* **Stored data**:

-- ==== Sys2Proof/Machine/Pool.lean ====
section
/-! DEFINITION. The decoder pool: codewords and their counts (R214, R220–R222, R224, R231), units (R226, R232), the mirror
(R227, R228) and the margin alarm (R232). What a swap does to units is in Swap. -/
namespace Sys2Proof.Machine

/-- The codeword `w` of an engine that its decoder has whole and has not decoded: the superframe of its first symbol. -/
def State.cwDue (s : State) (n w : Nat) : Option RxSf :=
  let y := (s.engS n).rxp
  y.sfs.reverse.findSome? fun q => let x := y.of q.lk; match cwWhole x.sfs q.g.cwLen w with
    | some r => if (findCw x.cws r.g.cwLen w).isNone then some r else none
    | none => none
/-- The unit that decodes it: the assignment in force at its first symbol holds for the whole codeword (R224, R226). -/
def RxSf.unit (r : RxSf) (w : Nat) : Option Nat := r.dec[w % r.dec.length]?

/-- Count in the FEC registers of an engine and in the counters (R231, R237, R492); `nt` are the codeword's bits. -/
def Op.fecCount (n nt : Nat) (r : CwResult) : Op := Op.dyn fun s =>
  Op.all [Op.count (FEC_CW n) 1, Op.countEv 1 n 2 1,
    Op.when r.synd (Op.thn (Op.count (FEC_LDPC_FAIL n) 1) (Op.flag (FEC_STAT n) FEC_STAT_LDPC_FAIL)),
    if r.uncor then Op.all [Op.count (FEC_BCH_UNCORR n) 1, Op.countEv 1 n 4 1,
      Op.when (!s.bit (FEC_STAT n) FEC_STAT_UNCORR)
        (Op.dyn fun t => Op.raise (srcEng n 11) 0x14 3 (t.reg (FEC_CW n)).toNat),
      Op.flag (FEC_STAT n) FEC_STAT_UNCORR, Op.eng n fun e => { e with uncSf := e.uncSf + 1 }]
    else Op.all [Op.count (FEC_BCH_CORR n) r.bch, Op.countEv 1 n 3 r.pre,
      Op.eng n fun e => { e with
        fecErr := (e.fecErr + r.pre) % 2 ^ 64
        fecBit := (e.fecBit + nt) % 2 ^ 64
        ber := match e.ber with | [] => [(r.pre, nt)] | b :: l => (b.1 + r.pre, b.2 + nt) :: l }]]
/-- Did the target begin a codeword whose first symbol lies in superframe `r` after the spare was fed (R227)? -/
def State.mirFed (s : State) (r : RxSf) : Bool :=
  match s.mir.since with
  | some c => Nat.ble 1 (sub24 r.cnt c) && Nat.blt (sub24 r.cnt c) (2 ^ 23)
  | none => true
/-- A codeword that the spare was fed too is compared (R227), as it turns out with `m`, and with outputs alike where the command brings
none: it passes when the outputs are identical, or the target's syndrome is not zero and the spare's is. The spare counts what it decodes
(R492). -/
def Op.mirrorCmp (u : Nat) (r : RxSf) (synd : Bool) (m : Option MirrorCmp) : Op := Op.dyn fun s =>
  let c := m.getD ⟨true, !synd⟩
  Op.when (s.mirFed r && s.fld POOL_MIRROR_STAT POOL_MIRROR_STAT_STATE == 2 && s.mir.target == u
      && Nat.blt (s.fld POOL_MIRROR_STAT POOL_MIRROR_STAT_COMPARED) 4096)
    (Op.all [Op.addF POOL_MIRROR_STAT POOL_MIRROR_STAT_COMPARED 1, Op.countEv 4 s.mir.spare 0 1, Op.when (!c.sOk) (Op.countEv 4 s.mir.spare 1 1),
      Op.when (!(c.same || (synd && c.sOk))) (Op.mod fun s => { s with mir := { s.mir with same := false } })])
/-- A unit completes codeword `w` of an engine (R220, R224, R226, R227): one that has no LLRs, no unit, or is decoded already, is none. -/
def Op.codeword (n w : Nat) (m : Option MirrorCmp) : Op := Op.dyn fun s =>
  match s.cwDue n w with
  | none => Op.skip
  | some r => match r.unit w with
    | none => Op.skip
    | some u =>
      let x := decodeCw r.g.oh (cwGather ((s.engS n).rxp.of r.lk).sfs r.g w)
      Op.all [
        Op.fecCount n (cwBits r.g.oh) x, Op.countEv 4 u 0 1, Op.when x.synd (Op.countEv 4 u 1 1),
        Op.mirrorCmp u r x.synd m,
        Op.rxp n fun y => { y with cws := (⟨r.lk, w, w * r.g.cwLen / 125456, x.bits, x.uncor⟩ :: y.cws).take 512 },
        Op.deframeAll n 8]

/-- The codewords of an engine that units selected by `p` hold, with the superframe of their first symbol: not decoded, and whole or
still growing in the newest superframe that the decoder was given. -/
def State.cwHeld (s : State) (n : Nat) (p : Nat → Bool) : List (Nat × Nat × Nat) :=
  let y := (s.engS n).rxp
  (y.sfs.filter fun q => q.fed == some true && q.sn.isSome).flatMap fun q =>
    let x := y.of q.lk
    let b := 125456 * q.sn.getD 0
    let l := q.g.cwLen
    let w0 := (b + l - 1) / l
    (((List.range ((b + 125455) / l + 1 - w0)).map (· + w0)).filter fun w =>
      (match q.unit w with | some u => p u | none => false) && (findCw x.cws l w).isNone
        && ((cwWhole x.sfs l w).isSome
          || (Nat.blt (b + 125456) ((w + 1) * l) && (match q.next x.sfs with | some r => r.fed.isNone | none => true)))).map
      fun w => (q.lk, w, q.sn.getD 0)
/-- Units drop the codewords they hold, which are passed on as uncorrectable (R443). -/
def Op.dropCws (n : Nat) (p : Nat → Bool) : Op := Op.dyn fun s =>
  Op.thn (Op.each (s.cwHeld n p) fun c => Op.thn (Op.fecCount n 0 ⟨false, 0, true, 0, []⟩)
      (Op.rxp n fun y => { y with cws := (⟨c.1, c.2.1, c.2.2, [], true⟩ :: y.cws).take 512 }))
    (Op.deframeAll n 8)

/-- A removed unit has finished its codewords (R226). -/
def Op.unitDone (u : Nat) : Op := Op.dyn fun s =>
  Op.when (s.fld (POOL_UNIT u) POOL_UNIT_STATE == 5) (Op.thn (Op.setF (POOL_UNIT u) POOL_UNIT_STATE 0) Op.poolWatch)

/-- A unit's check or memory reports an error (R232, R427). -/
def Op.unitError (n u : Nat) : Op := Op.dyn fun s =>
  Op.thn (Op.raise (srcEng n 11) 0x16 2 u)
    (Op.when (s.bit FAR_CFG FAR_CFG_AUTO_UNIT) (Op.farQueue (BitVec.ofNat 32 (0x40000000 + u)) 0))

/-- A read of FEC_ERR_LO or FEC_BITS_LO (R237): `inc` is the increment of an event of the same cycle. -/
def Op.fecRead (p : Party) (n : Nat) (bits : Bool) (inc : Nat) : Op := Op.dyn fun s =>
  let e := s.engS n
  let v := if bits then e.fecBit else e.fecErr
  Op.all [Op.data p (BitVec.ofNat 32 v),
    Op.latch p (if bits then FEC_BITS_HI n else FEC_ERR_HI n) (BitVec.ofNat 32 (v / 2 ^ 32)),
    Op.eng n fun e => if bits then { e with fecBit := inc % 2 ^ 64 } else { e with fecErr := inc % 2 ^ 64 }]

/-- −log10(e / b) × 4,096 to nearest, by its binary digits: the values of R230 show the rounding (DEDUCED, log 33). -/
def berDigits (e b : Nat) : Nat → Nat → Nat
  | 0, r => r
  | k + 1, r =>
    let c := r + 2 ^ k
    berDigits e b k (if Nat.ble (10 ^ (2 * c - 1) * e ^ 8192) (b ^ 8192) then c else r)
/-- FEC_BER_LOG of `e` errors in `b` bits (R231). -/
def berLog (e b : Nat) : Nat := if e == 0 then 0xFFFF else berDigits e b 16 0
/-- FEC_BER_LOG over the last 8 superframes, at the end of a superframe (R231). -/
def Op.berEnd (n : Nat) : Op := Op.dyn fun s =>
  let l := (s.engS n).ber.take 8
  let er := l.foldl (fun a b => a + b.1) 0
  let bi := l.foldl (fun a b => a + b.2) 0
  Op.thn (Op.setF (FEC_BER_LOG n) FEC_BER_LOG_BER_LOG (berLog er bi))
    (Op.eng n fun e => { e with ber := (0, 0) :: e.ber.take 7 })

/-- The margin alarm at the end of a multiframe (R232). -/
def Op.margin (n : Nat) : Op := Op.dyn fun s =>
  let thr := s.fld (FEC_ALARM n) FEC_ALARM_THR
  let v := s.fld (FEC_BER_LOG n) FEC_BER_LOG_BER_LOG
  let low := Nat.blt v thr
  let e := s.engS n
  let lo := if low then e.marLo + 1 else 0
  let hi := if low then 0 else e.marHi + 1
  Op.thn (Op.eng n fun e => { e with marLo := lo, marHi := hi })
    (if Nat.ble 8 lo then Op.all [
        Op.when (!s.bit (FEC_STAT n) FEC_STAT_MARGIN) (Op.condSet (srcEng n 11) 0x15 0 v),
        Op.flag (FEC_STAT n) FEC_STAT_MARGIN_LIVE, Op.flag (FEC_STAT n) FEC_STAT_MARGIN]
     else Op.when (Nat.ble 8 hi)
      (Op.thn (Op.setF (FEC_STAT n) FEC_STAT_MARGIN_LIVE 0) (Op.condClear (srcEng n 11) 0x15 0 v)))

/-! The mirror (R227, R228). -/

/-- The refusal of a GO in the order of R227; 0 none. -/
def State.mirrorRefuse (s : State) (tgt spare : Nat) : Nat :=
  let st := s.fld POOL_MIRROR_STAT POOL_MIRROR_STAT_STATE
  if !(Nat.blt spare 88 && s.fld (POOL_UNIT spare) POOL_UNIT_STATE == 0) then 1
  else if !(Nat.blt tgt 88 && s.fld (POOL_UNIT tgt) POOL_UNIT_STATE == 1) then 2
  else if st == 1 || st == 2 then 3 else 0
/-- The spare of a mirror is fed the codewords that the target begins from now on (R227). -/
def Op.mirrorRun : Op := Op.dyn fun s =>
  let c := ((s.engS s.mir.eng).rxp.sfs.find? fun r => r.fed.isSome).map (·.cnt)
  Op.mod fun s => { s with mir := { s.mir with since := c } }
/-- A mirror starts, or waits for its spare's group to wake (R227): the spare of a mirror that it supersedes returns to FREE. -/
def Op.mirrorStart (tgt spare : Nat) (farr : Bool) : Op := Op.dyn fun s =>
  let own := s.fld (POOL_UNIT tgt) POOL_UNIT_OWNER
  let up := s.inRun (domGrp (spare / 8))
  Op.all [
    Op.when (s.fld (POOL_UNIT s.mir.spare) POOL_UNIT_STATE == 2) (Op.setF (POOL_UNIT s.mir.spare) POOL_UNIT_STATE 0),
    Op.setF (POOL_UNIT spare) POOL_UNIT_STATE 2, Op.setF (POOL_UNIT spare) POOL_UNIT_OWNER own,
    Op.wr POOL_MIRROR_STAT (if up then 0x80000000#32 else 0x40000000#32),
    Op.mod fun s => { s with mir := ⟨own, tgt, spare, true, farr, none⟩ }, Op.mirrorRun,
    Op.when (!up) (Op.pwr fun p => { p with poolW := some (domGrp (spare / 8)) }), Op.poolWatch]
/-- 4,096 codewords have been compared (R227). -/
def Op.mirrorEnd : Op := Op.dyn fun s =>
  Op.when (s.fld POOL_MIRROR_STAT POOL_MIRROR_STAT_STATE == 2 && s.fld POOL_MIRROR_STAT POOL_MIRROR_STAT_COMPARED == 4096)
    (Op.all [Op.setF POOL_MIRROR_STAT POOL_MIRROR_STAT_STATE 3, Op.setB POOL_MIRROR_STAT POOL_MIRROR_STAT_PASS s.mir.same, Op.event 52 12])

/-! Rows. -/

/-- A codeword is decoded (R220). -/
def execCodewordDecoded (n : Eng) (w : Nat) (m : Option MirrorCmp) (s : State) := (Op.codeword n w m).next s
/-- A removed unit becomes FREE (R226). -/
def execUnitFree (u : Fin 88) (s : State) := (Op.unitDone u).next s
/-- A unit's check reports an error (R232). -/
def execDecUnitError (n : Eng) (u : Fin 88) (s : State) := (Op.unitError n u).next s
/-- A read of a LO word of the FEC counters (R237). -/
def execFecCounterRead (p : Party) (n : Eng) (bits : Bool) (inc : Nat) (s : State) := (Op.hub (Op.fecRead p n bits inc)).next s

end Sys2Proof.Machine
end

* **Task requirements**:
Copy exactly the lines above, starting at the opening line and finishing at the line in which "(R224, R226). -/" occurs.

* **Worked solution**:
-- ==== Sys2Proof/Machine/Pool.lean ====
section
/-! DEFINITION. The decoder pool: codewords and their counts (R214, R220–R222, R224, R231), units (R226, R232), the mirror
(R227, R228) and the margin alarm (R232). What a swap does to units is in Swap. -/
namespace Sys2Proof.Machine

/-- The codeword `w` of an engine that its decoder has whole and has not decoded: the superframe of its first symbol. -/
def State.cwDue (s : State) (n w : Nat) : Option RxSf :=
  let y := (s.engS n).rxp
  y.sfs.reverse.findSome? fun q => let x := y.of q.lk; match cwWhole x.sfs q.g.cwLen w with
    | some r => if (findCw x.cws r.g.cwLen w).isNone then some r else none
    | none => none
/-- The unit that decodes it: the assignment in force at its first symbol holds for the whole codeword (R224, R226). -/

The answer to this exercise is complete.